Quando le bolle scoppiano rimangono sul terreno molti “morti” , cioè le società che falliscono, e molti “feriti” cioè le società che sopravvivono, ma si ritrovano a gestire enormi perdite nei propri bilanci perché posseggono beni il cui valore è crollato ed è improvvisamente divenuto insufficiente a coprire i debiti accumulati. Sotto il peso dei debiti, le famiglie smettono di consumare, le imprese smettono di investire e le banche smettono di fare credito. L’economia si ammala di depressione e diventa poco reattiva ai normali rimedi.

Da quasi un ventennio il Giappone, da invidiato paradigma di successo, si è trasformato nell’emblema di una malattia economica cronica, refrattaria alle cure. Economisti e governi non hanno saputo ancora trovare rimedi adeguati.

4. Qual è la scommessa del governo di Shinzo Abe?

I governi giapponesi hanno infatti finora perseguito politiche fiscali timide e la politica monetaria non è mai diventata sufficientemente generosa. Il risultato è che il Pil nominale giapponese di oggi è ancora al medesimo livello del 1992 e che, come conseguenza della mancata crescita, le entrate tributarie si sono ridotte, contribuendo ad alimentare la crescita del debito pubblico.

Il nuovo governo di Shinzo Abe tenta quindi oggi un radicale cambio di strategia, cioè rianimare un’economia catatonica con una violenta “terapia d’urto” e trovare la via dell’assorbimento dell’eccesso di debito attraverso una crescita sostenuta e duratura del reddito.

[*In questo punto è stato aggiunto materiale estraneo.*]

-- ==== Sys2Proof/Laws/StillB.lean ====
section
/-! SUPPORT. Operations that leave DRAM and the memory of the host as they are, part 2 of 2. -/

namespace Sys2Proof.Machine

set_option linter.unusedSimpArgs false
set_option linter.unusedVariables false

theorem State.discardRec_still (a0 a1 a2 a3) : (State.discardRec a0 a1 a2 a3).still = a0.still := by
  unfold State.discardRec <;> (repeat' split) <;> (simp only [State.updCq_still, State.updSlice_still, State.freeBuffer_still, State.freePlace_still]; done)

theorem State.discardWaiting_still (a0 a1 a2) : (State.discardWaiting a0 a1 a2).still = a0.still := by
  simp only [State.discardWaiting, foldl_still, implies_true, State.updCq_still, State.discardRec_still]

theorem State.cqCfg_still (a0 a1 a2 a3) : (State.cqCfg a0 a1 a2 a3).still = a0.still := by
  simp only [State.cqCfg, still_ite, ite_self, State.updCq_still, State.discardWaiting_still]

theorem State.spoilSlot_still (a0 a1) : (State.spoilSlot a0 a1).still = a0.still := by
  simp only [State.spoilSlot, still_mk, still_eta]

theorem State.spoilRecord_still (a0) : (State.spoilRecord a0).still = a0.still := by
  simp only [State.spoilRecord, still_mk, still_eta]

theorem State.cutFlash_still (a0) : (State.cutFlash a0).still = a0.still := by
  simp only [State.cutFlash] <;> (repeat' split) <;> (rfl)

theorem State.descBad_still (a0 a1 a2) : (State.descBad a0 a1 a2).still = a0.still := by
  simp only [State.descBad, State.raise_still, State.updSlice_still] <;> (repeat' split) <;> (rfl)

theorem State.disableSq_still (a0 a1 a2) : (State.disableSq a0 a1 a2).still = a0.still := by
  simp only [State.disableSq, still_ite, foldl_still, ite_self, implies_true, State.updSq_still, State.finishUndispatched_still]

theorem State.peerResult_still (a0 a1) : (State.peerResult a0 a1).still = a0.still := by
  simp only [State.peerResult, still_mk, still_eta]

theorem State.doAccept_still (a0 a1 a2 a3 a4 a5 a6 a7) : (State.doAccept a0 a1 a2 a3 a4 a5 a6 a7).still = a0.still := by
  simp only [State.doAccept, still_ite, ite_self, State.peerResult_still, State.updSlice_still]

theorem State.doAck_still (a0 a1) : (State.doAck a0 a1).still = a0.still := by
  simp only [State.doAck, still_mk, still_eta, still_ite, ite_self]

theorem State.updAging_still (a0 a1 a2) : (State.updAging a0 a1 a2).still = a0.still := by
  simp only [State.updAging, still_mk, still_eta]

theorem State.judgeAging_still (a0 a1) : (State.judgeAging a0 a1).still = a0.still := by
  simp only [State.judgeAging, still_ite, ite_self, State.updAging_still, State.appendJournal_still]

theorem State.doAging_still (a0 a1 a2) : (State.doAging a0 a1 a2).still = a0.still := by
  simp only [State.doAging, still_mk, still_eta, still_ite, foldl_still, ite_self, implies_true, State.judgeAging_still, State.updAging_still, State.adjustRail_still]

theorem State.refuseInject_still (a0) : (State.refuseInject a0).still = a0.still := by
  simp only [State.refuseInject, still_mk, still_eta]

theorem State.doArm_still (a0 a1 a2 a3 a4 a5) : (State.doArm a0 a1 a2 a3 a4 a5).still = a0.still := by
  simp only [State.doArm, still_mk, still_eta, still_ite, ite_self, State.refuseInject_still]

theorem State.gangFault_still (a0 a1 a2 a3) : (State.gangFault a0 a1 a2 a3).still = a0.still := by
  simp only [State.gangFault, State.cmdFault_still]

theorem State.gangDpa_still (a0 a1 a2 a3) : (State.gangDpa a0 a1 a2 a3).1.still = a0.still := by
  simp only [State.gangDpa] <;> (repeat' split) <;> (simp only [State.gangFault_still])

theorem State.l1Forget_still (a0 a1 a2 a3) : (State.l1Forget a0 a1 a2 a3).still = a0.still := by
  simp only [State.l1Forget] <;> (repeat' split) <;> (rfl)

theorem State.newReq_still (a0 a1 a2 a3 a4 a5 a6 a7) : (State.newReq a0 a1 a2 a3 a4 a5 a6 a7).still = a0.still := by
  simp only [State.newReq] <;> (repeat' split) <;> (rfl)

theorem State.doBeaconSend_still (a0) : (State.doBeaconSend a0).still = a0.still := by
  simp only [State.doBeaconSend, still_ite, foldl_still, ite_self, implies_true, State.updPort_still, State.sendMsg_still]

theorem State.migEnd_still (a0 a1 a2 a3) : (State.migEnd a0 a1 a2 a3).still = a0.still := by
  simp only [State.migEnd, still_mk, still_eta]

theorem State.doBlowDone_still (a0 a1) : (State.doBlowDone a0 a1).still = a0.still := by
  simp only [State.doBlowDone] <;> (repeat' split) <;> (rfl)

theorem State.sendOpenMsg_still (a0 a1 a2 a3 a4) : (State.sendOpenMsg a0 a1 a2 a3 a4).still = a0.still := by
  simp only [State.sendOpenMsg, State.sendMsg_still]

theorem State.doBusyRetry_still (a0 a1) : (State.doBusyRetry a0 a1).still = a0.still := by
  unfold State.doBusyRetry <;> (repeat' split) <;> (simp only [State.refuseSend_still, State.delOut_still, State.sendOpenMsg_still, State.setOut_still]; done)

theorem State.startChan_still (a0 a1 a2 a3) : (State.startChan a0 a1 a2 a3).still = a0.still := by
  simp only [State.startChan, State.closeShield_still, State.abortCapstones_still, State.updChan_still, State.setUnitState_still, State.disarmIn_still]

Non è una via inedita (è infatti analoga alla ricetta di Roosvelt per reagire alla crisi degli anni ’30), ma negli anni recenti ha trovato ben poche adesioni. In Europa, ad esempio, i governi e gli economisti “ortodossi” sono inorriditi da una ricetta keynesiana così aggressiva in un paese già ad altissimo debito pubblico e, per questo, paventano futuri disastri finanziari.

Può essere tuttavia incoraggiante che i mercati finanziari abbiano per ora smentito i pronostici, salutando la novità con inatteso ottimismo. L’audace esperimento giapponese merita infatti di essere osservato con grande attenzione perché potrebbe suggerire anche all’Europa la via d’uscita alla propria incipiente “sindrome giapponese”.